━━━━━ Data shown ━━━━━
/-- One output channel at house tick n: its sample, and the route change carried on (R425, R431, R432). -/
def State.chanStep (s0 : State) (key n : Nat) : Int × State :=
  let s := (s0.codedStage key).zcTimeout key
  let x := s.aout key
  let r96 := s.aout96 (key / 64)
  let next := n + if r96 then 1 else 2
  let block := decide ((if r96 then n else n / 2) % 192 = 0)
  let a := s.signal x.src
  let b := s.signal (x.want.getD none)
  let fin := fun (s : State) (x : AudChan) => (s.setAout key { x with src := x.want.getD none, want := none, stage := 0, cmd := none }).routeDone x.cmd key false
  match x.stage with
  | 1 => if crossing a then (0, s.setAout key { x with stage := 2, src := none, since := next }) else (a.1, s)
  | 2 => if crossing b && !s.aud.realign then (b.1, fin s x) else (0, s)
  | 3 =>
    let v := (a.1 * (31 - x.rampK : Int) + 16) / 32
    if x.rampK < 31 then (v, s.setAout key { x with rampK := x.rampK + 1 })
    else (v, s.setAout key { x with src := none, stage := if x.want.isSome then 2 else 0, since := next })
  | 4 =>
    let v := (b.1 * (x.rampK + 1 : Int) + 16) / 32
    if x.rampK < 31 then (v, s.setAout key { x with rampK := x.rampK + 1 }) else (v, fin s x)
  | 5 => if block && !s.aud.realign then (b.1, fin s x) else (a.1, s)
  | 6 => if block then (0, s.setAout key { x with src := none, stage := if x.want.isSome then 5 else 0 }) else (a.1, s)
  | _ => (a.1, s)

/-- The channel-status block an AES3 output sends (R424): the routed source's with CS_COPY, else professional, PCM, the
sample frequency and a 24-bit word length (bit places PRESUMED from AES3, log 21). -/
def State.csOut (s : State) (o ch : Nat) : List Byte :=
  let copied := match (s.aout (audKey o ch)).src with
    | some (i, c) => if ((Tbl.get s.aud.aes (8 + (o - 16))).u8 2).testBit 3 then (Tbl.get s.aud.cs (audKey i c)).last else none
    | none => none
  let b := (copied.getD ([if s.aout96 o then 0x01#8 else 0x81#8, 0#8, 0x2C#8, 0#8, if s.aout96 o then 0x10#8 else 0#8] ++ List.replicate 18 0#8)).take 23
  b ++ [csCrc b]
━━━━━
Each line from the first line of the listing through the line containing "let r96 := s.aout96 (key / 64)" must be set down exactly; no other line belongs in the answer.

/-- One output channel at house tick n: its sample, and the route change carried on (R425, R431, R432). -/
def State.chanStep (s0 : State) (key n : Nat) : Int × State :=
  let s := (s0.codedStage key).zcTimeout key
  let x := s.aout key
  let r96 := s.aout96 (key / 64)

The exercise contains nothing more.